Task brief —
Using the entries that follow, state how many lines contain the word "order". The response is that number and nothing more.

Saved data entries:
-------

-- ==== Sys2Proof/Machine/Ops.lean ====
section
/-!
DEFINITION. The named operations over the stores (00_scope.md R17), the completion step of a command (20_memory.md R93),
the command fault and the way out of the fault state (60_exceptions.md R368, R372), and the end of reset initialisation
(70_reset_and_hazards.md R401).
-/

namespace Sys2Proof.Machine

/-! ## The byte store -/

/-- The byte at an address; 0x00 where nothing is listed. -/
def Memory.read : Memory → Nat → Byte
  | [], _ => 0
  | (k, v) :: m, a => if a = k then v else Memory.read m a

/-- The cells without those at an address. -/
def Memory.erase : Memory → Nat → Memory
  | [], _ => []
  | (k, v) :: m, a => if k = a then Memory.erase m a else (k, v) :: Memory.erase m a

/-- The cells with `b` at an address, in order. -/
def Memory.insert : Memory → Nat → Byte → Memory
  | [], a, b => [(a, b)]
  | (k, v) :: m, a, b =>
    if a < k then (a, b) :: (k, v) :: m
    else if a = k then (a, b) :: m
    else (k, v) :: Memory.insert m a b

/-- Write one byte; a 0x00 is not listed. -/
def Memory.write (m : Memory) (a : Nat) (b : Byte) : Memory := if b = 0 then m.erase a else m.insert a b

/-- BufWrite: the bytes of `bs` from address `a` up (R17). -/
def Memory.writeBytes : Memory → Nat → List Byte → Memory
  | m, _, [] => m
  | m, a, b :: bs => Memory.writeBytes (Memory.write m a b) (a + 1) bs

/-- BufRead: the `n` bytes from address `a` up (R17). -/
def Memory.readBytes (m : Memory) (a n : Nat) : List Byte :=
  (List.range n).map fun i => m.read (a + i)

/-- Every cell lies above `lo`, in rising order, below the size of BUF, and holds a byte that is not 0x00. -/
def Memory.sortedFrom : Nat → Memory → Bool
  | _, [] => true
  | lo, (k, v) :: m => decide (lo ≤ k) && decide (k < Config.bufBytes) && decide (v ≠ 0) && Memory.sortedFrom (k + 1) m

/-- The canonical form: addresses strictly rising, inside BUF (R46), no cell equal to what an unlisted address reads. -/
def Memory.wf (m : Memory) : Bool := Memory.sortedFrom 0 m

/-! ## Reading and writing the stores (R17) -/

/-- `F[i]`: the raw word of a field register (R39). -/
def State.freg (s : State) (i : FReg) : Raw := s.fregs[i.val]

/-- `F[i] <- w`. -/
def State.setFreg (s : State) (i : FReg) (w : Raw) : State := { s with fregs := s.fregs.set i.val w }

/-- `S[p]`: the 256 raw words of a slot (R42). -/
def State.slot (s : State) (p : Slot) : Poly := s.slots[p.val]

/-- `TAG[p]` (R43). -/
def State.tag (s : State) (p : Slot) : Tag := s.tags[p.val]

/-- `S[p] <- words; TAG[p] <- t`, in one step (R200). -/
def State.setSlot (s : State) (p : Slot) (words : Poly) (t : Tag) : State :=
  { s with slots := s.slots.set p.val words, tags := s.tags.set p.val t }

/-- `S[p][j]` (R42). -/
def State.slotWord (s : State) (p : Slot) (j : Fin 256) : Raw := (s.slot p)[j.val]

/-- `S[p][j] <- w`; the tag and the other 255 words stay (R44, R172). -/
def State.setSlotWord (s : State) (p : Slot) (j : Fin 256) (w : Raw) : State :=
  { s with slots := s.slots.set p.val ((s.slot p).set j.val w) }

/-- `BufRead(a, n)`. -/
def State.readBuf (s : State) (a n : Nat) : List Byte := s.buf.readBytes a n

/-- `BufWrite(a, n, bs)` with n the length of `bs`. -/
def State.writeBuf (s : State) (a : Nat) (bs : List Byte) : State := { s with buf := s.buf.writeBytes a bs }

/-- `EQ <- b` (R17, R48). -/
def State.setEq (s : State) (b : Bool) : State := { s with eqFlag := b }

/-- The unit overwrites its private scratch with zeros (R50). -/
def State.clearScratch (s : State) : State := { s with scratch := [] }

/-- The random source has supplied bytes up to position `n` (R53). -/
def State.setRandPos (s : State) (n : Nat) : State := { s with randPos := n }

/-! ## The running command -/

/-- The full command word the unit runs (R34); 0 when it runs none. -/
def State.cmdWord (s : State) : Word :=
  match s.phase with
  | .running p => p.cmd
  | .idle | .initialising => 0

/-- The latched LEVEL (R51), which is CTRL.LEVEL when no command runs. -/
def State.latchedLevel (s : State) : BitVec 2 :=
  match s.phase with
  | .running p => p.level
  | .idle | .initialising => s.level

/-- The latched DETRNG (R51), which is CTRL.DETRNG when no command runs. -/
def State.latchedDetrng (s : State) : Bool :=
  match s.phase with
  | .running p => p.detrng
  | .idle | .initialising => s.detrng

/-- The unit steps the running command has taken without completing (the model's own count). -/
def State.attempt (s : State) : Nat :=
  match s.phase with
  | .running p => p.attempt
  | .idle | .initialising => 0

/-- STATUS.BUSY (R33). -/
def State.busy (s : State) : Bool :=
  match s.phase with
  | .idle => false
  | .initialising | .running _ => true

/-- How many groups of an unbounded loop (R250, R164) the unit looks through before this unit step ends. It grows without
bound with the steps the command has taken, so a loop that ends at all ends after finitely many unit steps, and one that
does not leaves the command busy for ever (R252, R415). DESIGN CHOICE, log entry 2. -/
def State.budget (s : State) : Nat := 256 * (s.attempt + 1)

/-- The completion step of a command that did not fault (R33, R37, R93): BUSY <- 0, DONE <- 1, CMDCNT counts it. -/
def State.complete (s : State) : State :=
  { s with phase := .idle, done := true, cmdcnt := s.cmdcnt + 1 }

/-- Fault entry (R368): the completion step of a command that faults, and nothing else. -/
def State.takeFault (s : State) (code : FaultCode) : State :=
  { s with phase := .idle, done := true, err := true, errcode := code, errcmd := s.cmdWord }

/-- A unit step at which the command has not completed: it stays busy (R252, R411). -/
def State.keepBusy (s : State) : State :=
  match s.phase with
  | .running p => { s with phase := .running { p with attempt := p.attempt + 1 } }
  | .idle | .initialising => s

/-- Leaving the fault state (R372): ERR <- 0; ERRCODE and ERRCMD keep their values. -/
def State.leaveFault (s : State) : State := { s with err := false }

/-- The accept step of a command (R34, R51, R93). -/
def State.accept (s : State) (w : Word) : State :=
  { s with phase := .running { cmd := w, level := s.level, detrng := s.detrng, attempt := 0 }, done := false }

/-- The end of reset initialisation: BUSY <- 0 (R401). -/
def State.endInit (s : State) : State := { s with phase := .idle }

end Sys2Proof.Machine
end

-------

Problem solution —
2